» **What you will do**: Copy out each line of the data holding "theorem".

Dataset items
◆ ◆ ◆ ◆

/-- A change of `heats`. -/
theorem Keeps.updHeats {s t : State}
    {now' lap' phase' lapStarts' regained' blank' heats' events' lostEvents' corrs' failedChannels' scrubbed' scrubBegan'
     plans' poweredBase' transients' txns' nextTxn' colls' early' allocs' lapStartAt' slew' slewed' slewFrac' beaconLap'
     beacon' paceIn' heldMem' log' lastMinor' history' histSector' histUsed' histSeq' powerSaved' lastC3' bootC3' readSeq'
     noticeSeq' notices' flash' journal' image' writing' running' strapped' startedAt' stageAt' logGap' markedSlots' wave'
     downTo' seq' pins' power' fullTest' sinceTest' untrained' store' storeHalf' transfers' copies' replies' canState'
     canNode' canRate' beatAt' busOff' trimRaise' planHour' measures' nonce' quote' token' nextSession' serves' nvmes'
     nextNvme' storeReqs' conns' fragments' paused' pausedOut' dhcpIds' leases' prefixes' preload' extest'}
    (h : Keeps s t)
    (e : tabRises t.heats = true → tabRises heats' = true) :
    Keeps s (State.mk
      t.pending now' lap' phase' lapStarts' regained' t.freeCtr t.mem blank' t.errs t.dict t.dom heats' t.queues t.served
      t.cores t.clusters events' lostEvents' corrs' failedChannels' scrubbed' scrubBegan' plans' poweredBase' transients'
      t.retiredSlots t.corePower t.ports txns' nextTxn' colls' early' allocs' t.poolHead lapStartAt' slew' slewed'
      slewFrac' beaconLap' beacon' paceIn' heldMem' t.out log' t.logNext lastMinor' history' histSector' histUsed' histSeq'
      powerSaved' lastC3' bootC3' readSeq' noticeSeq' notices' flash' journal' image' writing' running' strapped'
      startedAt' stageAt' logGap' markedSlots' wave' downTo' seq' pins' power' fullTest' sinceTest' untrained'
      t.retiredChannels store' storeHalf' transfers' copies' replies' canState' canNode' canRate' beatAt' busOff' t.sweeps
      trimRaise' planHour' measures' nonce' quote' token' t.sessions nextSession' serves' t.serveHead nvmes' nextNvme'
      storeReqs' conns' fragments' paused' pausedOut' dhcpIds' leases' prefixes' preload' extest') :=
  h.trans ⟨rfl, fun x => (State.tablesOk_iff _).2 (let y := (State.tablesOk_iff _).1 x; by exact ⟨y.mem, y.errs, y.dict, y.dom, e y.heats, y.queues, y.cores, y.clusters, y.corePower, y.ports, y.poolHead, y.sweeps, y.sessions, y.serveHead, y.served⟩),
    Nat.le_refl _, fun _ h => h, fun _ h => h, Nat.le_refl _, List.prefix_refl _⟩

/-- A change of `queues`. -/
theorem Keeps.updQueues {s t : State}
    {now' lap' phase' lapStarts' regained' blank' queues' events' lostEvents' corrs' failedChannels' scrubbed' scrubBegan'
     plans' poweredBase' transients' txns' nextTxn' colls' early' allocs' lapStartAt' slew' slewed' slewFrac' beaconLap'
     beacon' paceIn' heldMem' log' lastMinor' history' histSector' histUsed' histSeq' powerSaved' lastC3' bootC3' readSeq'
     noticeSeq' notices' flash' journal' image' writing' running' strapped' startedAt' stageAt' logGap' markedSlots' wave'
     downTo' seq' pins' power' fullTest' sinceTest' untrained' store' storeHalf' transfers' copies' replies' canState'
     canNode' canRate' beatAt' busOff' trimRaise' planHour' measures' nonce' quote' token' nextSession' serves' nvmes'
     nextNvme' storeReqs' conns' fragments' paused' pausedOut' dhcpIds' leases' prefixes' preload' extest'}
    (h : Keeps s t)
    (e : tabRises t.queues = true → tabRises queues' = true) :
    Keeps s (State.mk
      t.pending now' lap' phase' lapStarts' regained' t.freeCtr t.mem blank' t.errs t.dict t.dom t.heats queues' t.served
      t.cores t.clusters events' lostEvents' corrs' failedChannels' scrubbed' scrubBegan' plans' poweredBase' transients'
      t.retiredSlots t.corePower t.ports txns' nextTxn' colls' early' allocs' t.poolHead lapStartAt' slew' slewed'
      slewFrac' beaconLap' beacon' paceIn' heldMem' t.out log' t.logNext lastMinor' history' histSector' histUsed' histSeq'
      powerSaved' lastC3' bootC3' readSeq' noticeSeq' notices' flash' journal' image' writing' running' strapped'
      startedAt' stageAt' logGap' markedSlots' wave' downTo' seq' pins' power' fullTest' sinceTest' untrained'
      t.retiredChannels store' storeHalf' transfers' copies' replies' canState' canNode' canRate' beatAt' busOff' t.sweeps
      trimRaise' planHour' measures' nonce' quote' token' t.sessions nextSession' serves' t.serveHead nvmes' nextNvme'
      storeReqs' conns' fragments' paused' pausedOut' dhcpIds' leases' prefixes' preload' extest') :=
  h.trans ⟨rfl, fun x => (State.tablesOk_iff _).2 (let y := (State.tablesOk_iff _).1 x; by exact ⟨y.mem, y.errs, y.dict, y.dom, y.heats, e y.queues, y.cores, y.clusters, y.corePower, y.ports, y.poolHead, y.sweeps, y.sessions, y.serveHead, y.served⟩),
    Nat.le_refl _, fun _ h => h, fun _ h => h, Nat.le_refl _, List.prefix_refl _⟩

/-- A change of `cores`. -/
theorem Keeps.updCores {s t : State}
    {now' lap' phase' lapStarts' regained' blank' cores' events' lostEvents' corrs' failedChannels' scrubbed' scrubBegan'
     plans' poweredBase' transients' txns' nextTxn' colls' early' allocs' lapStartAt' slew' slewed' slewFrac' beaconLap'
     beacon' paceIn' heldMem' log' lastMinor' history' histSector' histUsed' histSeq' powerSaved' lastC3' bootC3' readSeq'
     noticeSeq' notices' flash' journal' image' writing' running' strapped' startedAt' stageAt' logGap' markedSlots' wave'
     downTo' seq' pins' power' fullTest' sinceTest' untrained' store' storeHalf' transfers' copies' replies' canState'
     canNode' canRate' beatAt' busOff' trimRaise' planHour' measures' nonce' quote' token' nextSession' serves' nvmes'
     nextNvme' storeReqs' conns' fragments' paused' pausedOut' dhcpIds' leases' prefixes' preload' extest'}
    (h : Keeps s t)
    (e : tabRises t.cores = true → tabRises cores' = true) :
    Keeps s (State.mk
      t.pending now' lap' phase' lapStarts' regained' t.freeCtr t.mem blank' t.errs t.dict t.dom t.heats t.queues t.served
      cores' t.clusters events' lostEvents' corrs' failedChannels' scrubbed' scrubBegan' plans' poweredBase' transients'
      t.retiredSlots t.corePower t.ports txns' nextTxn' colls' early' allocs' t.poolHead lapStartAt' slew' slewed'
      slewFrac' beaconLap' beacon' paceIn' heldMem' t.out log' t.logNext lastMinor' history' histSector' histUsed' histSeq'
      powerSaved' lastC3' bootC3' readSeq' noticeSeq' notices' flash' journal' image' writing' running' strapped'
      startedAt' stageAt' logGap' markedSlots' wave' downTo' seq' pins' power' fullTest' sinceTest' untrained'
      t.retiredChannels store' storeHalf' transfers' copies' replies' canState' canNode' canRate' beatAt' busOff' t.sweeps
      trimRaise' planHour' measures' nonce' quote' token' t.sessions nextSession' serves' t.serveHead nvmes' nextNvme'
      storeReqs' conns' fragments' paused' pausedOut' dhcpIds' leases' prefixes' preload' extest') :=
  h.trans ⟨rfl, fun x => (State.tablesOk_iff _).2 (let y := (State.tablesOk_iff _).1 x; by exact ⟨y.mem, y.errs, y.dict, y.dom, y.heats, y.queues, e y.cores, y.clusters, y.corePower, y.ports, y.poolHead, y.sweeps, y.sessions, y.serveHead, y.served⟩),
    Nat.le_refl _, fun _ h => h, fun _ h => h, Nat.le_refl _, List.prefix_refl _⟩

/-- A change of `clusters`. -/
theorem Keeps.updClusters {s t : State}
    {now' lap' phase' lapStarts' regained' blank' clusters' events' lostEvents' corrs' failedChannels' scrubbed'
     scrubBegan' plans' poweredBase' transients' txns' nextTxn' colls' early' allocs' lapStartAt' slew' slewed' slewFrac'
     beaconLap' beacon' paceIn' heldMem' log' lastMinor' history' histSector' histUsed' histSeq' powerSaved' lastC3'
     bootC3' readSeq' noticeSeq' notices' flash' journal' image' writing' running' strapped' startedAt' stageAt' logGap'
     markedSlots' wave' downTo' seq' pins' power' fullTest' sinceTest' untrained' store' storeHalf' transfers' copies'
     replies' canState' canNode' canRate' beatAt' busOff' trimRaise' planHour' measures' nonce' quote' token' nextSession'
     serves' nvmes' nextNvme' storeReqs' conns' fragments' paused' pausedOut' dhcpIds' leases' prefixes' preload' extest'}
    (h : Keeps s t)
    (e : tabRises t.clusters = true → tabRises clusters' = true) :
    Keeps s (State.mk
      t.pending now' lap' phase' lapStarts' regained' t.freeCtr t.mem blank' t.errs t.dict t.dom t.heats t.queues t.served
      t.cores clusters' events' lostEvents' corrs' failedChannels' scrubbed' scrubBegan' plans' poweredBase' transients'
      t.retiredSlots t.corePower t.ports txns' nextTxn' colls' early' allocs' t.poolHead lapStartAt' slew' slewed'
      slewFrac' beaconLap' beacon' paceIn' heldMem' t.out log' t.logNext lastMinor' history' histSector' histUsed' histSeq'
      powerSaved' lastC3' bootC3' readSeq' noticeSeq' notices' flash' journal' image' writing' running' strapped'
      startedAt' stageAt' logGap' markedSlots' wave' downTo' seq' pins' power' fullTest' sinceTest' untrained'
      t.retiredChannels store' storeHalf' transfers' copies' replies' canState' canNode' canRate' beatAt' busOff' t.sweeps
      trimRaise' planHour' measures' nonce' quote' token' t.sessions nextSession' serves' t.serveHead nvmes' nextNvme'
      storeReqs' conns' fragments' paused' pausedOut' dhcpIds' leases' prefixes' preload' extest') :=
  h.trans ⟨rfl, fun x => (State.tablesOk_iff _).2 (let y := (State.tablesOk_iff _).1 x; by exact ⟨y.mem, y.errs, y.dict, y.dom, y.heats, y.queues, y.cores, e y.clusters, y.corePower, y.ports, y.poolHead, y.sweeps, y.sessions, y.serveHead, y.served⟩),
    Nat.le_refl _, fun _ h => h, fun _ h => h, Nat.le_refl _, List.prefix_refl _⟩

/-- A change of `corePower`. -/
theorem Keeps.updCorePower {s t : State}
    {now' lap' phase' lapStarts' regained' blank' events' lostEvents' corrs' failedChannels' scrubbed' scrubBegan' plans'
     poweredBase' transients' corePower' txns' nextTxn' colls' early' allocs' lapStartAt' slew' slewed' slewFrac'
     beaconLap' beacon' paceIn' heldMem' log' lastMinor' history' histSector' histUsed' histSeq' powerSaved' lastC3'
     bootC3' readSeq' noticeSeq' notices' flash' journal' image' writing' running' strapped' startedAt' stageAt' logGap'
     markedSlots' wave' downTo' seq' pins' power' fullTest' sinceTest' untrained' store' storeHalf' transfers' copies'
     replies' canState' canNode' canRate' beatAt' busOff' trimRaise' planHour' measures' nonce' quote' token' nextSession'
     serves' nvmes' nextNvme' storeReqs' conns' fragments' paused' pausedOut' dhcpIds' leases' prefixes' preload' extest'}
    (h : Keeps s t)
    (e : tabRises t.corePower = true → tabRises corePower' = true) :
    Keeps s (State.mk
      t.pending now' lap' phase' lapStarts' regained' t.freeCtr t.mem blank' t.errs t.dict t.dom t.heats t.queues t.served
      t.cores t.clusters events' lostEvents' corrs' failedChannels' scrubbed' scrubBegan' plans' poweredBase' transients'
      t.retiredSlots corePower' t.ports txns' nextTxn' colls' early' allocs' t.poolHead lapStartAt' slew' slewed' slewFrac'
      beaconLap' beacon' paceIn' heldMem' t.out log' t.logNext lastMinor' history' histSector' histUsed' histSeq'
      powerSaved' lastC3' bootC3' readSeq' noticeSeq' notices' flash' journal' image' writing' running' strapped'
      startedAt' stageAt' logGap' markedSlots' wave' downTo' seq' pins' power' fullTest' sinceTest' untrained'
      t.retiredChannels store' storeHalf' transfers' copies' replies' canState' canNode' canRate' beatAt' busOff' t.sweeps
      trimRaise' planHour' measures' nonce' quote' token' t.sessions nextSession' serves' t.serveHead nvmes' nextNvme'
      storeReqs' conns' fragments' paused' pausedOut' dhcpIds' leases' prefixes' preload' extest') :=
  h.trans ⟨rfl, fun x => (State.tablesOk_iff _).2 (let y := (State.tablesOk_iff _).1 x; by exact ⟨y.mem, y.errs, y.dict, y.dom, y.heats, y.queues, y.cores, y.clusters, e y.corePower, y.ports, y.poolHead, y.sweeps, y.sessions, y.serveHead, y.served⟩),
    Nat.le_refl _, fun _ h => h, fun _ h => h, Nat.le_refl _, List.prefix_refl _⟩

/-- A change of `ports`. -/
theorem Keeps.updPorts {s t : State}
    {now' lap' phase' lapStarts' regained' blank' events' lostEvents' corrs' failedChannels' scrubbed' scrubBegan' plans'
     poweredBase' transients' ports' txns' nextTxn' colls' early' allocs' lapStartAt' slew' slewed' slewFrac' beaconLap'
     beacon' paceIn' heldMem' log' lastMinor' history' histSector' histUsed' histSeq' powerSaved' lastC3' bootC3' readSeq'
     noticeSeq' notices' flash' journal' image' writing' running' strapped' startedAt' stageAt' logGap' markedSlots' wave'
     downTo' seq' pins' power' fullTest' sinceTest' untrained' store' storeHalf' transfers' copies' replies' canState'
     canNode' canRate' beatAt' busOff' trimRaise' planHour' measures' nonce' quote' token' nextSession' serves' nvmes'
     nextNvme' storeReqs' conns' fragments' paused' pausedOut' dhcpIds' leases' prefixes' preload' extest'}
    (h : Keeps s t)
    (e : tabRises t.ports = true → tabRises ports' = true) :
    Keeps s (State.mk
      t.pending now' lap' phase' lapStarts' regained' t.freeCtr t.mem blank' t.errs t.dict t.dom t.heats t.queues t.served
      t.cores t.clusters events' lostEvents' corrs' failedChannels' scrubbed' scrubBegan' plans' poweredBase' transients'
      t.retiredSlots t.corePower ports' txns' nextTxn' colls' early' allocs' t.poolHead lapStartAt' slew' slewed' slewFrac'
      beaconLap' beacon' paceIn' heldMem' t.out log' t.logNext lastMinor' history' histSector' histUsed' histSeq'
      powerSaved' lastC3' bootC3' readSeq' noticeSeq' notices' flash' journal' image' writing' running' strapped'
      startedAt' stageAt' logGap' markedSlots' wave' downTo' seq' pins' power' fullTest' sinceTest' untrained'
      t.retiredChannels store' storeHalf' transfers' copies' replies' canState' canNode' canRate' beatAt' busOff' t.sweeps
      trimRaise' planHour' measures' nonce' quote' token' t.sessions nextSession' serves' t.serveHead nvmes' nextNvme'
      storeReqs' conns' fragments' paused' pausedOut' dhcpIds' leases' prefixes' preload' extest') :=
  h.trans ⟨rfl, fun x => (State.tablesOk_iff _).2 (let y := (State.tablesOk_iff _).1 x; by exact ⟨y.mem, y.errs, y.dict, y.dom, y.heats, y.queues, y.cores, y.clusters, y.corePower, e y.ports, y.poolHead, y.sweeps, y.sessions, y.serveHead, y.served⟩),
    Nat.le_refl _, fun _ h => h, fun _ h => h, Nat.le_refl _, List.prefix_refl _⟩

◆ ◆ ◆ ◆

» **Solution to this task**:
theorem Keeps.updHeats {s t : State}
theorem Keeps.updQueues {s t : State}
theorem Keeps.updCores {s t : State}
theorem Keeps.updClusters {s t : State}
theorem Keeps.updCorePower {s t : State}
theorem Keeps.updPorts {s t : State}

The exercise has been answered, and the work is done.